Instructions for the task: Everything from the line containing "def readSlots (s" through the line containing "(b.filter (fun e" in the listing below should be copied exactly, and nothing more.

--- START ---

/-- A register of the window in a lane, or the stream element that stands for it. -/
def Ctx.rd (x : Ctx) (s : State) (l : Nat) (r : VReg) : Word :=
  let n := if 124 ≤ r.toNat then x.strm.get 0 (32 * (r.toNat - 124) + l) else 0
  if n = 0 then (s.unit x.u).reg x.c l ((s.unit x.u).wb x.c l + r.toNat) else BitVec.ofNat 32 (n - 1)

/-- The register after `r` by `i`, for pairs and blocks. -/
def Ctx.rdi (x : Ctx) (s : State) (l : Nat) (r : VReg) (i : Nat) : Word := x.rd s l (r + BitVec.ofNat 7 i)

/-- A register pair as 64 bits, bits [31:0] in `r` (R250). -/
def Ctx.pair (x : Ctx) (s : State) (l : Nat) (r : VReg) : BitVec 64 := x.rdi s l r 1 ++ x.rd s l r

/-- A predicate of a lane. -/
def Ctx.p (x : Ctx) (s : State) (l : Nat) (p : Nib) : Bool := ((s.unit x.u).pred x.c l).getLsbD p.toNat

/-- The fibre of a lane. -/
def Ctx.f (x : Ctx) (s : State) (l : Nat) : Nat := ((s.unit x.u).crew x.c).fib l

/-- The record of a lane's fibre. -/
def Ctx.fibre (x : Ctx) (s : State) (l : Nat) : Fibre := (s.unit x.u).fib (x.f s l)

/-- The lowest active lane (R345). -/
def Ctx.low (x : Ctx) : Nat := lowLane x.act

/-- What an instruction does in one lane: registers of the window, predicates, FPFLAGS bits to set, and the statistics of R243. -/
structure LaneFx where
  regs : List (Nat × Word) := []
  preds : List (Nib × Bool) := []
  flags : BitVec 8 := 0
  amax : Option Word := none
  sats : Nat := 0
  deriving DecidableEq, Repr

/-- A predicate word with one predicate written; `p0` always reads true (R250). -/
def setPred (w : BitVec 16) (p : Nib) (v : Bool) : BitVec 16 :=
  if p = 0 then w else if v then w ||| BitVec.twoPow 16 p.toNat else w &&& ~~~(BitVec.twoPow 16 p.toNat)

/-- Write a lane's fibre. -/
def UnitSt.modLane (x : UnitSt) (c l : Nat) (f : Fibre → Fibre) : UnitSt :=
  { x with fibs := x.fibs.modify ((x.crew c).fib l) f }

/-- The effect of one lane on its fibre. -/
def LaneFx.fibre (fx : LaneFx) (f : Fibre) : Fibre :=
  { f with
    pred := fx.preds.foldl (fun w p => setPred w p.1 p.2) f.pred
    fpflags := f.fpflags ||| fx.flags
    amax := fx.amax.getD f.amax
    sat := if f.sat.toNat + fx.sats < 2 ^ 32 then f.sat + BitVec.ofNat 32 fx.sats else 0xFFFFFFFF }

/-- The effect of one lane on its unit; a destination is written in the window as it stood at issue (R262). -/
def LaneFx.apply (fx : LaneFx) (c l : Nat) (x : UnitSt) : UnitSt :=
  let w := x.wb c l
  let x := fx.regs.foldl (fun x rv => x.setReg c l (w + rv.1) rv.2) x
  if fx.preds.isEmpty && fx.flags == 0 && fx.amax.isNone && fx.sats == 0 then x else x.modLane c l fx.fibre

/-- The effects of the active lanes, sources all read before (R262, R271). -/
def applyLanes (x : Ctx) (fx : Nat → LaneFx) (s : State) : State :=
  s.modUnit x.u (fun y => (lanesOf x.act).foldl (fun y l => (fx l).apply x.c l y) y)

-- the race check -----------------------------------------------------------------------------------------------------

/-- Kinds of access of R158: a read, a write, a reduction of a type. -/
inductive RKind | rd | wr | red (ty : Nat)
  deriving DecidableEq, Repr

/-- The check of R158 on one sector: a DET_RACE cause, or the sector with the access recorded, in the place of the party's earlier one. `shares` says
which recorded parties share an interval with this access (R157). (DEDUCED, log entry 30.) -/
def raceSector (sh : Shadow) (p : Party) (k : RKind) (shares : Party → Bool) : Option (BitVec 4) × Shadow :=
  let ws := sh.writers.filter shares; let rs := sh.readers.filter shares; let ds := sh.reducers.filter (fun d => shares d.1)
  let other := fun (q : Party) => !(q.unit == p.unit && q.crew == p.crew)
  let bad : Option (BitVec 4) := match k with
    | .wr => if ws.any other || rs.any other || ds.any (fun d => other d.1) then some 0 else none
    | .rd => if ws.any other || ds.any (fun d => other d.1) then some 1 else none
    | .red t => if ws.any other || rs.any other || ds.any (fun d => other d.1 && d.2 != t) then some 2 else none
  (bad, match bad, k with
    | some _, _ => sh
    | none, .wr => { sh with writers := sh.writers.filter other ++ [p] }
    | none, .rd => { sh with readers := sh.readers.filter other ++ [p] }
    | none, .red t => { sh with reducers := sh.reducers.filter (fun d => other d.1 || d.2 != t) ++ [(p, t)] })

/-- The check over a list of shadows, for one sector. -/
def raceIn (l : List Shadow) (sector : Nat) (p : Party) (k : RKind) (shares : Party → Bool) : Option (BitVec 4) × List Shadow :=
  match l.find? (fun h => h.sector = sector) with
  | some h => let (b, h') := raceSector h p k shares
              (b, l.map (fun g => if g.sector = sector then h' else g))
  | none => let (b, h') := raceSector { sector := sector } p k shares
            (b, l ++ [h'])
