/-- One crew gives its place to another. -/
def swapCrews (s : State) (k u c u' c' : Nat) : State :=
  let others := (coreCrews s k).filter (fun p => crewReady s p.1 p.2 && p != (u', c'))
  let s := others.foldl (fun s p => s.modCrew p.1 p.2 (fun y => { y with passed := y.passed + 1 })) s
  (s.modCrew u c (fun y => { y with active := false, since := s.now, passed := 0 })).modCrew u' c'
    (fun y => { y with active := true, since := s.now, passed := 0 })

/-- CREW_SWAP (R220). -/
def execCrewSwap (u c u' c' : Nat) (s : State) : Out :=
  .next (match (s.unit u).core with
    | none => s
    | some k => if ((s.unit u).crew c).active && crewWaits s u c && swapChoice s k u == some (u', c') then swapCrews s k u c u' c' else s)

/-- FORCED_SWAP (R220): a ready pending crew that has waited 65,536 cycles displaces the crew that has been active longest. -/
def execForcedSwap (u c u' c' : Nat) (s : State) : Out :=
  .next (match (s.unit u).core with
    | none => s
    | some k =>
      let active := (coreCrews s k).filter (fun p => ((s.unit p.1).crew p.2).active)
      if longest s active == some (u, c) && (coreCrews s k).contains (u', c') && crewReady s u' c' &&
         decide (((s.unit u').crew c').since + 65536 ≤ s.now) then swapCrews s k u c u' c' else s)

-- the lock (R197 to R199) --------------------------------------------------------------------------------------------

/-- The register lines of a crew slot are discarded: dropped from the pool without write-back, and their presence bits cleared (R59, R197). -/
def clearCrewRows (s : State) (u c : Nat) : State :=
  let mine := fun (row : Nat) => decide (row < 32768 ∧ row / 1024 = c)
  let s : State := { s with mem := Memory.writeN s.mem (bitPlace (s.unit u) (1024 * c)) (List.replicate 128 0) }
  s.modUnit u (fun y => { y with
    regs := y.regs.filter (fun e => decide (e.1 / 32768 ≠ c))
    rows := y.rows.filter (fun e => !mine e.1) })

/-- The lines of a basin slot that hold something: its header, and its live registers. -/
def liveRows (k : Nat) (b : BasinSlot) : List Nat := (slotRows k).take (1 + (b.live + 31) / 32)

/-- The lock reads basin slots (R197): their lines come in and decode. Where one of them is poisoned the unit's node has consumed poison. -/
def readSlots (s : State) (u : Nat) (bs : List (Nat × BasinSlot)) : Bool × State :=
  let rows := bs.flatMap (fun b => liveRows b.1 b.2)
  let s := rows.foldl (fun s r => touchRow (fetchRow s u r) u r) s
  if rows.any (fun r => ((s.unit u).row r).poison) then (false, consumePoison s (s.unit u).cfg.node) else (true, s)

/-- A crew of these basin slots stands in crew slot `c` (R197). -/
def formCrew (s : State) (u c : Nat) (bs : List (Nat × BasinSlot)) : State :=
  match readSlots s u bs with
  | (false, s) => s
  | (true, s) =>
    let bs := (bs.map (fun b => (b.1, slotAt s u b.1))).mergeSort (fun a b => a.2.fibre ≤ b.2.fibre)
    let m := maskOf (List.range bs.length)
    let s := clearCrewRows s u c
    let s := s.modUnit u (fun y => { y with
      crews := y.crews.set c {
        split := { pc := (bs.map (fun b => b.2.pc)).headD 0, mask := m, status := .runnable } :: List.replicate 7 {}
        lanes := (List.range 32).map (fun l => (bs[l]?).map (fun b => b.2.fibre))
        active := false, since := s.now } })
    let s := landRegs s u c (((List.range bs.length).zip bs).flatMap (fun e => (List.range e.2.2.live).map (fun r => (r, e.1, e.2.2.regs.getD r 0)))) []
    bs.foldl (fun s b => (freeSlot s u b.1).modFib u b.2.fibre (fun f => { f with pred := b.2.pred, wb := 0, serial := b.2.serial, inBasin := false })) s

/-- Free crew slots among those that a unit reserves, ascending. -/
def freeCrewSlots (y : UnitSt) : List Nat := (List.range (min y.crews.length ((y.cfg.fibres + 31) / 32))).filter (fun c => !(y.crew c).populated)

/-- What stands in the basin of a unit. -/
def basin (s : State) (u : Nat) : List (Nat × BasinSlot) := (usedSlots s u).map (fun k => (k, slotAt s u k))

/-- The PCs at which fibres wait in the basin, ascending. -/
def basinPcs (b : List (Nat × BasinSlot)) : List Nat := ((b.map (fun e => e.2.pc.toNat)).eraseDups).mergeSort (fun a b => a ≤ b)

/-- The fibres that wait at a PC, in ascending index. -/
def waitingAt (b : List (Nat × BasinSlot)) (pc : Nat) : List (Nat × BasinSlot) :=
  (b.filter (fun e => e.2.pc.toNat == pc)).mergeSort (fun a b => a.2.fibre ≤ b.2.fibre)

/-- The PC at which the lock of a launch that is not deterministic releases a crew (R198). -/
def lockPc (y : UnitSt) (b : List (Nat × BasinSlot)) : Option Nat :=
  match (basinPcs b).find? (fun p => decide (32 ≤ (waitingAt b p).length)) with
  | some p => some p
  | none =>
    if y.crews.any (fun x => x.populated && (x.canRun || x.split.any (fun e => e.status == .runnable))) then none
    else (basinPcs b).foldl (fun a p => match a with
      | none => some p
      | some q => if (waitingAt b q).length < (waitingAt b p).length then some p else some q) none

/-- The crews of a deterministic launch, in the order of R199. -/
def detCrews (b : List (Nat × BasinSlot)) : List (List (Nat × BasinSlot)) :=
  (basinPcs b).flatMap (fun p => let w := waitingAt b p; (List.range ((w.length + 31) / 32)).map (fun k => (w.drop (32 * k)).take 32))

/-- LOCK_FORM_CREW (R197 to R199). -/
def lockTurn (s : State) (u : Nat) : State :=
  let y := s.unit u
  match y.core with
  | none => s
  | some k =>
    let b := basin s u
    if y.cancelled || (y.leaving && !y.cfg.det) || (s.node y.cfg.node).doom != 0 || b = [] then s
    else if y.cfg.det then
      if y.crews.any (fun x => x.populated) then s
      else fillActive (((freeCrewSlots y).zip (detCrews b)).foldl (fun s e => formCrew s u e.1 e.2) s) k 8
    else match lockPc y b, freeCrewSlots y with
      | some p, c :: _ => fillActive (formCrew s u c ((waitingAt b p).take 32)) k 8
      | _, _ => s

def execLockFormCrew (u : Nat) (s : State) : Out := .next (lockTurn s u)

-- deferred reductions (R131) -----------------------------------------------------------------------------------------

/-- A held reduction is applied to its target in unit `v`; a poisoned target takes nothing, and the node consumes poison (R72). -/
def applyStaged (s : State) (u v : Nat) (e : Staged) : State :=
  let off := e.target.toNat % 2 ^ 21
  match decodeWord e.word with
  | .ok (.red _ _ _ op ty sat _ _) =>
    let (s, old) := readScr s v off 4
    if scrPoisoned s v off 4 then consumePoison s (s.unit u).cfg.node
    else landScr s v off ((List.range 4).zip (leBytes (rmwVal op ty sat (BitVec.ofNat 32 (leNat old)) e.value).1.toNat 4)) []
  | _ => s

/-- Entries in ascending fibre index and, within a fibre, in order of issue. -/
def byFibre (l : List Staged) : List Staged := l.mergeSort (fun a b => a.fibre ≤ b.fibre)

/-- The own-scratchpad reductions of a unit are applied (R131). -/
def applyOwn (s : State) (u : Nat) : State :=
  let s' := (byFibre ((s.unit u).staging.filter Staged.own)).foldl (fun s e => applyStaged s u u e) s
  s'.modUnit u (fun y => { y with staging := y.staging.filter (fun e => !e.own) })

/-- The members of a unit's gang, ascending, on its side of a redundant pair. -/
def gangOf (s : State) (u : Nat) : List Nat := (List.range (s.unit u).cfg.gsize).filterMap (gangUnit s u)

/-- Every held gang-window reduction of a gang is applied, own ones included (R131). -/
def applyGang (s : State) (g : List Nat) : State :=
  g.foldl (fun s u =>
    let s' := (byFibre ((s.unit u).staging.filter Staged.local_)).foldl (fun s e =>
      if e.own then applyStaged s u u e
      else match gangUnit s u (bits e.target.toNat 21 4) with | some v => applyStaged s u v e | none => s) s
    let s' := s'.modUnit u (fun y => { y with staging := y.staging.filter (fun e => !e.local_) })
    if (s'.unit u).core.isNone then s'.poke ((s'.unit u).base + 124) (s'.unit u).staging.length 4 else s') s

-- synchronisation completes ------------------------------------------------------------------------------------------

/-- The crews of a unit that hold lanes. -/
def liveCrews (y : UnitSt) : List Nat := (List.range y.crews.length).filter (fun c => (y.crew c).populated)

/-- Every crew has arrived, and every fibre outside the basin therefore waits. -/
def unitArrived (y : UnitSt) (on : BitVec 4) : Bool := liveCrews y != [] && (liveCrews y).all (fun c => crewArrived (y.crew c) on)

/-- Everything that a release of the unit's crews at a scope waits for is done (R149). -/
def unitReleased (s : State) (u scope : Nat) : Bool :=
  (liveCrews (s.unit u)).all (fun c => !s.ops.any (relBlocks s u c scope)) && (scope = 0 || answeredAll s (s.unit u).barWaits)

/-- The lanes of a serial crew that wait on what `on` names go on (R191, R335). -/
def passSerial (s : State) (u c : Nat) (on : BitVec 4) : State :=
  let x := (s.unit u).crew c
  leaveSerial (((List.range 32).filter (fun l => let w := x.tab.getD l {}; w.lst == .waiting && w.waitOn == on)).foldl (fun s l => serialNext s u c l) s) u c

--- END ---

Result of the exercise:
def readSlots (s : State) (u : Nat) (bs : List (Nat × BasinSlot)) : Bool × State :=
  let rows := bs.flatMap (fun b => liveRows b.1 b.2)
  let s := rows.foldl (fun s r => touchRow (fetchRow s u r) u r) s
  if rows.any (fun r => ((s.unit u).row r).poison) then (false, consumePoison s (s.unit u).cfg.node) else (true, s)

/-- A crew of these basin slots stands in crew slot `c` (R197). -/
def formCrew (s : State) (u c : Nat) (bs : List (Nat × BasinSlot)) : State :=
  match readSlots s u bs with
  | (false, s) => s
  | (true, s) =>
    let bs := (bs.map (fun b => (b.1, slotAt s u b.1))).mergeSort (fun a b => a.2.fibre ≤ b.2.fibre)
    let m := maskOf (List.range bs.length)
    let s := clearCrewRows s u c
    let s := s.modUnit u (fun y => { y with
      crews := y.crews.set c {
        split := { pc := (bs.map (fun b => b.2.pc)).headD 0, mask := m, status := .runnable } :: List.replicate 7 {}
        lanes := (List.range 32).map (fun l => (bs[l]?).map (fun b => b.2.fibre))
        active := false, since := s.now } })
    let s := landRegs s u c (((List.range bs.length).zip bs).flatMap (fun e => (List.range e.2.2.live).map (fun r => (r, e.1, e.2.2.regs.getD r 0)))) []
    bs.foldl (fun s b => (freeSlot s u b.1).modFib u b.2.fibre (fun f => { f with pred := b.2.pred, wb := 0, serial := b.2.serial, inBasin := false })) s

/-- Free crew slots among those that a unit reserves, ascending. -/
def freeCrewSlots (y : UnitSt) : List Nat := (List.range (min y.crews.length ((y.cfg.fibres + 31) / 32))).filter (fun c => !(y.crew c).populated)

/-- What stands in the basin of a unit. -/
def basin (s : State) (u : Nat) : List (Nat × BasinSlot) := (usedSlots s u).map (fun k => (k, slotAt s u k))

/-- The PCs at which fibres wait in the basin, ascending. -/
def basinPcs (b : List (Nat × BasinSlot)) : List Nat := ((b.map (fun e => e.2.pc.toNat)).eraseDups).mergeSort (fun a b => a ≤ b)

/-- The fibres that wait at a PC, in ascending index. -/
def waitingAt (b : List (Nat × BasinSlot)) (pc : Nat) : List (Nat × BasinSlot) :=
  (b.filter (fun e => e.2.pc.toNat == pc)).mergeSort (fun a b => a.2.fibre ≤ b.2.fibre)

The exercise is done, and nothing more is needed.